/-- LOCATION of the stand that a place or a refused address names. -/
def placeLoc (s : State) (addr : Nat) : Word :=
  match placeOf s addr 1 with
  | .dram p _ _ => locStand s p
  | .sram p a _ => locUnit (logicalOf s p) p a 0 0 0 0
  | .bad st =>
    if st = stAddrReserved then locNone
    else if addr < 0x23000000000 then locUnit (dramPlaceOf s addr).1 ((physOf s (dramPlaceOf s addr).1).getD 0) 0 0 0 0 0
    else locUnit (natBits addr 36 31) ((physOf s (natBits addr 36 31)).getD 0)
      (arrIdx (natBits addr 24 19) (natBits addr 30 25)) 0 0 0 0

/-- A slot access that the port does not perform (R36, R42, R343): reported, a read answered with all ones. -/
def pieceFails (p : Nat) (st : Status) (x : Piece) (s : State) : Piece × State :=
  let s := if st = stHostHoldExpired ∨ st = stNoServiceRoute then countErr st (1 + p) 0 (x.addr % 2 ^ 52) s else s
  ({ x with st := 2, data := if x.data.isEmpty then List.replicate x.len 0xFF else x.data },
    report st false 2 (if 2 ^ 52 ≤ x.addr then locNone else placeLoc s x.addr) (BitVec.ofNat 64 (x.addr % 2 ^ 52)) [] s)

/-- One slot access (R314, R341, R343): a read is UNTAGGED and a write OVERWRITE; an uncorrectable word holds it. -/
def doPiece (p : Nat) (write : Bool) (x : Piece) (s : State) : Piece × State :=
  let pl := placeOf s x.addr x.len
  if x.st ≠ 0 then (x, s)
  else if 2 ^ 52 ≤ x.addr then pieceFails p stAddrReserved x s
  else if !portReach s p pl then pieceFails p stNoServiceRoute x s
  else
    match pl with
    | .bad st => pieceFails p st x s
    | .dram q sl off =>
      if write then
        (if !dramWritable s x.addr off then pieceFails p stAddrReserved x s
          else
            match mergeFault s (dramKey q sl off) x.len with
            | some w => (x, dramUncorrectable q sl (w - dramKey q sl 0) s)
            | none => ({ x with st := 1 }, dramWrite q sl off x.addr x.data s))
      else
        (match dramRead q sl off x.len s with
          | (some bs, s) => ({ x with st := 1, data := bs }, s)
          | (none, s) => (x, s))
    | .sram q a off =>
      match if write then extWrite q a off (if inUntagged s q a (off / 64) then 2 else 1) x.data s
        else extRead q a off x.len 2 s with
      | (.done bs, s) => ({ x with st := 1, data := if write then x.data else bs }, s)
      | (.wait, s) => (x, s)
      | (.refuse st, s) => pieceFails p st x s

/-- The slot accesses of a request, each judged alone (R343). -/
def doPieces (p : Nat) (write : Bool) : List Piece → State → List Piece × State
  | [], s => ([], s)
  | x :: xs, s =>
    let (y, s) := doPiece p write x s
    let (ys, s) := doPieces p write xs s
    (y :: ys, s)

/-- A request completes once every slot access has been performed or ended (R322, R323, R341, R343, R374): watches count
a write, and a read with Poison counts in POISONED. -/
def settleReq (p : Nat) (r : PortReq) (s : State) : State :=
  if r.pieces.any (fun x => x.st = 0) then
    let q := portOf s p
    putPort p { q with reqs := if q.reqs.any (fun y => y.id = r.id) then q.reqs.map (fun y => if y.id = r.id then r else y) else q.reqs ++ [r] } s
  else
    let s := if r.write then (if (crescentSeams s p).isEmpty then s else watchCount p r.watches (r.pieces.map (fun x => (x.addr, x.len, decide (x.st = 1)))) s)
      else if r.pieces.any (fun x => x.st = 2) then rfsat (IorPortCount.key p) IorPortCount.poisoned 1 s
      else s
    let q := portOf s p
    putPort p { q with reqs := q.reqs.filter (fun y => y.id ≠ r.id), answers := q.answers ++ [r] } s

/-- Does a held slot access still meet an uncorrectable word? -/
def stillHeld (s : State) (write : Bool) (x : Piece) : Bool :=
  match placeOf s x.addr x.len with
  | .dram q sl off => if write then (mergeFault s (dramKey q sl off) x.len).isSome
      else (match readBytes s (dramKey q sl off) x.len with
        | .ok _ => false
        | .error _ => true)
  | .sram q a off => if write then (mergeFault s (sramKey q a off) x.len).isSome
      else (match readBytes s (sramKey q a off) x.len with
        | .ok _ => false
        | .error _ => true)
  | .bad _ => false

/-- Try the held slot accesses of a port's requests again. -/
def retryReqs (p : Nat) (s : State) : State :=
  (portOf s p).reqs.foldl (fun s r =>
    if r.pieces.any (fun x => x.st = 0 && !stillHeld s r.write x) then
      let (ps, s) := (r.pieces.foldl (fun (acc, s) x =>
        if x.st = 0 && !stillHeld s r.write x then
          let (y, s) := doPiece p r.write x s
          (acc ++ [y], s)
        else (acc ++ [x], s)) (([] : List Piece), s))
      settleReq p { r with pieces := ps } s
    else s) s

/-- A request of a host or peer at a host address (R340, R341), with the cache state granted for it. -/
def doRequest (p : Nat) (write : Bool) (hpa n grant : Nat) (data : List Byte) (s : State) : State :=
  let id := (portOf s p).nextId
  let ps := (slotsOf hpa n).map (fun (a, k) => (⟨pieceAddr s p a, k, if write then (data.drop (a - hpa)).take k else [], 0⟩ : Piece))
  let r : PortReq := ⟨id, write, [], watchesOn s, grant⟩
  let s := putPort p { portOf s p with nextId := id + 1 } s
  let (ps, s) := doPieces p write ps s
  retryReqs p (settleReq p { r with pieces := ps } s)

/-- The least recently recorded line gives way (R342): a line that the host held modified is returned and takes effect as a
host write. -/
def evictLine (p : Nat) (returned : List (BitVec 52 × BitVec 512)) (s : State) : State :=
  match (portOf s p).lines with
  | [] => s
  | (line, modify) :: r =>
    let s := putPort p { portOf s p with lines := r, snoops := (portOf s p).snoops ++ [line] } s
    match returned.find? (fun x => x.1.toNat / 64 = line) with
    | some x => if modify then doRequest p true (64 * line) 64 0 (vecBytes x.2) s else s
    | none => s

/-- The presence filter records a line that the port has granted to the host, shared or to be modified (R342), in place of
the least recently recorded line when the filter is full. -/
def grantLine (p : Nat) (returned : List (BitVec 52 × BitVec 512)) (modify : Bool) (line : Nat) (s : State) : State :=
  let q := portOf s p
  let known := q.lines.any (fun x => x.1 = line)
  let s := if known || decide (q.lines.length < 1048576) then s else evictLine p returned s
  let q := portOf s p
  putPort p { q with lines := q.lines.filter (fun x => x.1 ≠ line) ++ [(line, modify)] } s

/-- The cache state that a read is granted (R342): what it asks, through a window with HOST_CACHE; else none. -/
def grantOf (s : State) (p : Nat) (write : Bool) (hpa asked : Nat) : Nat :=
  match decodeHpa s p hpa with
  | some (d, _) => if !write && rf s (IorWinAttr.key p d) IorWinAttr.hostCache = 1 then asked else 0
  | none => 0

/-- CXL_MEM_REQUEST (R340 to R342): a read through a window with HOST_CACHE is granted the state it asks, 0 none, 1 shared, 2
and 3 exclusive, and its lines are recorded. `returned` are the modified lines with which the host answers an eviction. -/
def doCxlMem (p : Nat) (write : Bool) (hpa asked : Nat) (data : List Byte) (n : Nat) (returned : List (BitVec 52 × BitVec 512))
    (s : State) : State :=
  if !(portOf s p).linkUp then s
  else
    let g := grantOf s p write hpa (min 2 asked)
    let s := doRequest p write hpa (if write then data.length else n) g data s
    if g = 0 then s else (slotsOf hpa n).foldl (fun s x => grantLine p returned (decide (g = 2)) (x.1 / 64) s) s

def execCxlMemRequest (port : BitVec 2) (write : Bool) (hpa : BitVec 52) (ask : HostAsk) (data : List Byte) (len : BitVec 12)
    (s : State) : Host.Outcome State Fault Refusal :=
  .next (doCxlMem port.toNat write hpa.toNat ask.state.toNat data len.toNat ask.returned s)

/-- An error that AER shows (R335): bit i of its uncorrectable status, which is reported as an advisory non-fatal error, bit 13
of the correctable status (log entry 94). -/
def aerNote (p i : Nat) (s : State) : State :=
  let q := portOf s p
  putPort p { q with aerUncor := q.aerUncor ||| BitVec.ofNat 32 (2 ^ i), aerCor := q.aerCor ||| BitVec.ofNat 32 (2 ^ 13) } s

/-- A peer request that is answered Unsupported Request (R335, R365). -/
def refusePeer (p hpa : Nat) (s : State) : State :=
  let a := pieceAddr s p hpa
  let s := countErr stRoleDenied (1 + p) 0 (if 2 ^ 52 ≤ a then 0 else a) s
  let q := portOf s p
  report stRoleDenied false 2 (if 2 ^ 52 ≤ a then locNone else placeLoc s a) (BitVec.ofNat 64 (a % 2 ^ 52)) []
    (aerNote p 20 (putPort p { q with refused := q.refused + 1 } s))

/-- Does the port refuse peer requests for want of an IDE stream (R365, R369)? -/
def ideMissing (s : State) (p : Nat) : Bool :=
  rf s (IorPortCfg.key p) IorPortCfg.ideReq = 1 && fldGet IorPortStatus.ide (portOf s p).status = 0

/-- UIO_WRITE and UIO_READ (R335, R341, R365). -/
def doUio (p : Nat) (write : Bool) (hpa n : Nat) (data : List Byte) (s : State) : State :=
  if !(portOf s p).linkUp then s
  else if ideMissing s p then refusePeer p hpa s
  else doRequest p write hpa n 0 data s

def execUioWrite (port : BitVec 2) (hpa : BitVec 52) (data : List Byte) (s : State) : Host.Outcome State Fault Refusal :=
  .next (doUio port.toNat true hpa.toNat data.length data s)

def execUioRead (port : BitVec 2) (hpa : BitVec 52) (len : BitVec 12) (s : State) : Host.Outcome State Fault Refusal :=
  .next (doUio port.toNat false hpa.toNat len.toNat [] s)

_____

### Task statement
Would you return each line of the material above, unchanged, from the first one through the line where "match pl with" appears?

### Your solution
/-- LOCATION of the stand that a place or a refused address names. -/
def placeLoc (s : State) (addr : Nat) : Word :=
  match placeOf s addr 1 with
  | .dram p _ _ => locStand s p
  | .sram p a _ => locUnit (logicalOf s p) p a 0 0 0 0
  | .bad st =>
    if st = stAddrReserved then locNone
    else if addr < 0x23000000000 then locUnit (dramPlaceOf s addr).1 ((physOf s (dramPlaceOf s addr).1).getD 0) 0 0 0 0 0
    else locUnit (natBits addr 36 31) ((physOf s (natBits addr 36 31)).getD 0)
      (arrIdx (natBits addr 24 19) (natBits addr 30 25)) 0 0 0 0

/-- A slot access that the port does not perform (R36, R42, R343): reported, a read answered with all ones. -/
def pieceFails (p : Nat) (st : Status) (x : Piece) (s : State) : Piece × State :=
  let s := if st = stHostHoldExpired ∨ st = stNoServiceRoute then countErr st (1 + p) 0 (x.addr % 2 ^ 52) s else s
  ({ x with st := 2, data := if x.data.isEmpty then List.replicate x.len 0xFF else x.data },
    report st false 2 (if 2 ^ 52 ≤ x.addr then locNone else placeLoc s x.addr) (BitVec.ofNat 64 (x.addr % 2 ^ 52)) [] s)

/-- One slot access (R314, R341, R343): a read is UNTAGGED and a write OVERWRITE; an uncorrectable word holds it. -/
def doPiece (p : Nat) (write : Bool) (x : Piece) (s : State) : Piece × State :=
  let pl := placeOf s x.addr x.len
  if x.st ≠ 0 then (x, s)
  else if 2 ^ 52 ≤ x.addr then pieceFails p stAddrReserved x s
  else if !portReach s p pl then pieceFails p stNoServiceRoute x s
  else
    match pl with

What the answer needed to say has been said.